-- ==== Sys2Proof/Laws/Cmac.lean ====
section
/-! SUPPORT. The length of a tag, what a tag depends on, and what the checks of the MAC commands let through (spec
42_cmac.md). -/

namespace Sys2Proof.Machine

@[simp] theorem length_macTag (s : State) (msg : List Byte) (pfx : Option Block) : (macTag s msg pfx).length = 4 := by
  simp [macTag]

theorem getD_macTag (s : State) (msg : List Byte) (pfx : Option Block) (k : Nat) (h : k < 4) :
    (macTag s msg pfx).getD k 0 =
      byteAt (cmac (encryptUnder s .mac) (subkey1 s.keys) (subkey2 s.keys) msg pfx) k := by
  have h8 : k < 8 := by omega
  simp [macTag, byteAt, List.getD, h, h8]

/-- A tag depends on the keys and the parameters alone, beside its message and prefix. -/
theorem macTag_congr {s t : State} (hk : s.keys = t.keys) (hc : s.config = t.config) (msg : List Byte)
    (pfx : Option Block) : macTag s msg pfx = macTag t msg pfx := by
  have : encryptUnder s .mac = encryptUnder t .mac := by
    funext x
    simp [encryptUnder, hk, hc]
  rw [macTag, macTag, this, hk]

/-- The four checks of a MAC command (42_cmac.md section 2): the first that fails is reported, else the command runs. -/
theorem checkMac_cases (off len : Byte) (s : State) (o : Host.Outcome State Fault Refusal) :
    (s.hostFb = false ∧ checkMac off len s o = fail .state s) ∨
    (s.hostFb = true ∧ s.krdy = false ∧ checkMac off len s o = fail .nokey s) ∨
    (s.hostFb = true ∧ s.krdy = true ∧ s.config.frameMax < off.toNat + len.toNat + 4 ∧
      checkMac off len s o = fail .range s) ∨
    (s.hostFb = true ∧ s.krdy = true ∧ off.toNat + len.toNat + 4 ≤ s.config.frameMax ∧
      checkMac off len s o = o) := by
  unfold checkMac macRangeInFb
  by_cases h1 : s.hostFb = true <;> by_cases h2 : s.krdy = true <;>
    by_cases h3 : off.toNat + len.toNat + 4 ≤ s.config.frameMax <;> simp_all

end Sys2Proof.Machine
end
+--
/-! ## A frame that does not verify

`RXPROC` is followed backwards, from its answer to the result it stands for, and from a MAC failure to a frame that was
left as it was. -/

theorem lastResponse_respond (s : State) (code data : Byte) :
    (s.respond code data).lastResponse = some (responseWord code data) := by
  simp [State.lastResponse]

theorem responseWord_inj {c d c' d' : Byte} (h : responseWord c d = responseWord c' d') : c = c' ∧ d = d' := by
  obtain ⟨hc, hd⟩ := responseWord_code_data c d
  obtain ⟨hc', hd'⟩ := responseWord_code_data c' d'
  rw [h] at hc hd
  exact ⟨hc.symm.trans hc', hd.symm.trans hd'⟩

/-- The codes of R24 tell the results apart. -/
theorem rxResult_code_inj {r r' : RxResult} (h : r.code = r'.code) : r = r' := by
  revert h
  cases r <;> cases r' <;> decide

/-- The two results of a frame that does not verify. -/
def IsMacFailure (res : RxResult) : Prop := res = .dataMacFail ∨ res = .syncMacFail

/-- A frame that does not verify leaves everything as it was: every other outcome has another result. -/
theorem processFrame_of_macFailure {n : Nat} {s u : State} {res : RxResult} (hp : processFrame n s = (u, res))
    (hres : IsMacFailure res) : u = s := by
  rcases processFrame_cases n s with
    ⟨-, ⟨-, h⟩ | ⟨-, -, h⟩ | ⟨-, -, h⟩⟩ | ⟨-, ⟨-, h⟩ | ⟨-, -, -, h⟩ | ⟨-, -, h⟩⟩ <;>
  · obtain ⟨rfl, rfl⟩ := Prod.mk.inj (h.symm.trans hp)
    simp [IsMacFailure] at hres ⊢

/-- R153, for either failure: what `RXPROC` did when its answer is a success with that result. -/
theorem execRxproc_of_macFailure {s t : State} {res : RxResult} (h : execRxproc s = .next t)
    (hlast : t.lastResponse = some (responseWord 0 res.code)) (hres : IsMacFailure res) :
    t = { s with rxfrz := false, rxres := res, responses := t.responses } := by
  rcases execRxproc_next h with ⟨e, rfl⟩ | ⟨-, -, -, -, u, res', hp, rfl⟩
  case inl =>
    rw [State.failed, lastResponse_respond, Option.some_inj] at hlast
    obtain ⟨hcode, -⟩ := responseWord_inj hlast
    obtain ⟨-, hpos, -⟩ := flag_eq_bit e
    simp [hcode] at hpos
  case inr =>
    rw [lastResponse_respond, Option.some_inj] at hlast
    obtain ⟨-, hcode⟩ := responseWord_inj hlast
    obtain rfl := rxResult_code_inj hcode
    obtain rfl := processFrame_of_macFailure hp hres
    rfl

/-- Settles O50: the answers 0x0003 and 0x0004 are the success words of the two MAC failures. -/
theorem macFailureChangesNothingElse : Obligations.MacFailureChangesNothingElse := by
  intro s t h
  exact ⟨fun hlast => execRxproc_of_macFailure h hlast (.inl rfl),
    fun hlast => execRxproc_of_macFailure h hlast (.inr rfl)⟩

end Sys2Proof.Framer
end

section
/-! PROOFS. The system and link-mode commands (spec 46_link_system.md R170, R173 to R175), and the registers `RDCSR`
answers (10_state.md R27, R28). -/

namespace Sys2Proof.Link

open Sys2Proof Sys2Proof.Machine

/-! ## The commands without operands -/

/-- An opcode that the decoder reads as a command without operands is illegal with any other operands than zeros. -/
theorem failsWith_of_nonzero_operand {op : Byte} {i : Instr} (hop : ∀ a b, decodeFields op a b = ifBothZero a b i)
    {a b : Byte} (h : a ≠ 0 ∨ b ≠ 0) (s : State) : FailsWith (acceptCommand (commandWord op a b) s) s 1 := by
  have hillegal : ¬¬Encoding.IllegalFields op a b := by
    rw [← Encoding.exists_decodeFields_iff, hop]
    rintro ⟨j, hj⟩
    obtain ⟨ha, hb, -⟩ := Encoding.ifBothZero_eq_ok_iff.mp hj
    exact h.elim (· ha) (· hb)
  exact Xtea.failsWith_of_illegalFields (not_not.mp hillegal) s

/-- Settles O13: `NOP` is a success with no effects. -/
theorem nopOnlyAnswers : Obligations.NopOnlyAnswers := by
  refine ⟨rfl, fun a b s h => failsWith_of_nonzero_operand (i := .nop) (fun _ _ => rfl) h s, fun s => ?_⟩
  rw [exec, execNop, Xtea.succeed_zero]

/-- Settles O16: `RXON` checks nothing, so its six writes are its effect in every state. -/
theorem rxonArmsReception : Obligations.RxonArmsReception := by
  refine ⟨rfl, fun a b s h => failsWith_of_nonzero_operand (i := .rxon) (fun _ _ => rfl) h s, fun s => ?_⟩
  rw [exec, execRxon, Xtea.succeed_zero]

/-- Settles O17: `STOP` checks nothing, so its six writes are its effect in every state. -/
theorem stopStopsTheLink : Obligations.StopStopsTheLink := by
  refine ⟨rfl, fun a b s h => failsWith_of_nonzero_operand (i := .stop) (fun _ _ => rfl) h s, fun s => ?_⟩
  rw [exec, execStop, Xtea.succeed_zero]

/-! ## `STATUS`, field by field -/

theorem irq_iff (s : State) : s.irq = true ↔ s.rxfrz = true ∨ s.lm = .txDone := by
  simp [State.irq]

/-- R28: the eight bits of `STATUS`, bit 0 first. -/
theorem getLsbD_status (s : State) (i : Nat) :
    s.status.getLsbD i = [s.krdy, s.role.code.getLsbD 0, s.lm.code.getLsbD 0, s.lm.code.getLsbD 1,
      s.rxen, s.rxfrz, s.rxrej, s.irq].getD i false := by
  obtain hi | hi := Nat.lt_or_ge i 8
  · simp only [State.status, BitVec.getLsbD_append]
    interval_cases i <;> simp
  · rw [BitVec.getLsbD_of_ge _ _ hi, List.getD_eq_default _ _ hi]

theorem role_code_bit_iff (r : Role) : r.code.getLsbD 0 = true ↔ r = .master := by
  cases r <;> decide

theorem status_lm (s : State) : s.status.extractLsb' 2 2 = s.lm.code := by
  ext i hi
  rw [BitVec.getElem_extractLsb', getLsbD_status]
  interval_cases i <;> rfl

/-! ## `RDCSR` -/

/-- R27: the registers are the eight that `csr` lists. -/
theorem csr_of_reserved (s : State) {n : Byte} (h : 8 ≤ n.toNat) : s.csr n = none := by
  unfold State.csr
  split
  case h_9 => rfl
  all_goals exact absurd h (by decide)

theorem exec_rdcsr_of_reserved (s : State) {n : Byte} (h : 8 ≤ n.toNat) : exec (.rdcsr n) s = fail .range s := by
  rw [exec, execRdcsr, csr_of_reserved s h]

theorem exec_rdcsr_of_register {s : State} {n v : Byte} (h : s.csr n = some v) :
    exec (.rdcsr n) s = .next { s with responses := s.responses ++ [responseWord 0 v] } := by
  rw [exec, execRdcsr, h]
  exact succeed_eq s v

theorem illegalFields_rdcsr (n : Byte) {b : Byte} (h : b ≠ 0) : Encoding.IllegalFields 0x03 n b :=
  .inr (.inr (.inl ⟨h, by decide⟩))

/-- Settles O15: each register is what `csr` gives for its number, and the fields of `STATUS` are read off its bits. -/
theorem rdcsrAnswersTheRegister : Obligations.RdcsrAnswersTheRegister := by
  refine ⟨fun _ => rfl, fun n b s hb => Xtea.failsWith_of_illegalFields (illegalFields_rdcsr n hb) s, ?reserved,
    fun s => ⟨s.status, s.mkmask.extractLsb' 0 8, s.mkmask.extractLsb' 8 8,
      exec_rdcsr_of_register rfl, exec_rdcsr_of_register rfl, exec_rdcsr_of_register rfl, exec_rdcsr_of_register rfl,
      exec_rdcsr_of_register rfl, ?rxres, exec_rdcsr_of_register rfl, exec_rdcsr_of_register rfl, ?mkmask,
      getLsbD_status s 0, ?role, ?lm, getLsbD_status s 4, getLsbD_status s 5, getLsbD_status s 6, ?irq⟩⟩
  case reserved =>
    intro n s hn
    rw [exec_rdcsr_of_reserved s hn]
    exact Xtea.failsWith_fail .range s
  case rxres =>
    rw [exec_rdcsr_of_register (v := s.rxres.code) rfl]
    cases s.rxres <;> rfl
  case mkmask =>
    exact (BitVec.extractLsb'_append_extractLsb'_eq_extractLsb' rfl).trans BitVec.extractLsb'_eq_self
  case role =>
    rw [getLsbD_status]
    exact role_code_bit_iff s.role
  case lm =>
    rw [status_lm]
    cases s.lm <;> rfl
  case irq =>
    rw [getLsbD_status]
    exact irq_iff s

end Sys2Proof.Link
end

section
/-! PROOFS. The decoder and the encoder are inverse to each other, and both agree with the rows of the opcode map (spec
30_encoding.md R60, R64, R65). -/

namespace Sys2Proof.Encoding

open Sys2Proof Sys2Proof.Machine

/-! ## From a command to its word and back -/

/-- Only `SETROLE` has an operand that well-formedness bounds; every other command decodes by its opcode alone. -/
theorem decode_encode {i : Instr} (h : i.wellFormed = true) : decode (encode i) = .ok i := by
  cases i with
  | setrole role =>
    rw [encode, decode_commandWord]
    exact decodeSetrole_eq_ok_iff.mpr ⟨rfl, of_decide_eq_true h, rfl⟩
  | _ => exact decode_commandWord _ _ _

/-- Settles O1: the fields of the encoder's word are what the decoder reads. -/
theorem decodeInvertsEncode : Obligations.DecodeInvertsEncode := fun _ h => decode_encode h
+--
# Goal of the exercise:
Could you return exactly the lines above from the line with "-- ==== Sys2Proof/Laws/Cmac.lean" to the line with "have h8 : k < 8 := by omega", both included, and nothing else?

# Your solution:
-- ==== Sys2Proof/Laws/Cmac.lean ====
section
/-! SUPPORT. The length of a tag, what a tag depends on, and what the checks of the MAC commands let through (spec
42_cmac.md). -/

namespace Sys2Proof.Machine

@[simp] theorem length_macTag (s : State) (msg : List Byte) (pfx : Option Block) : (macTag s msg pfx).length = 4 := by
  simp [macTag]

theorem getD_macTag (s : State) (msg : List Byte) (pfx : Option Block) (k : Nat) (h : k < 4) :
    (macTag s msg pfx).getD k 0 =
      byteAt (cmac (encryptUnder s .mac) (subkey1 s.keys) (subkey2 s.keys) msg pfx) k := by
  have h8 : k < 8 := by omega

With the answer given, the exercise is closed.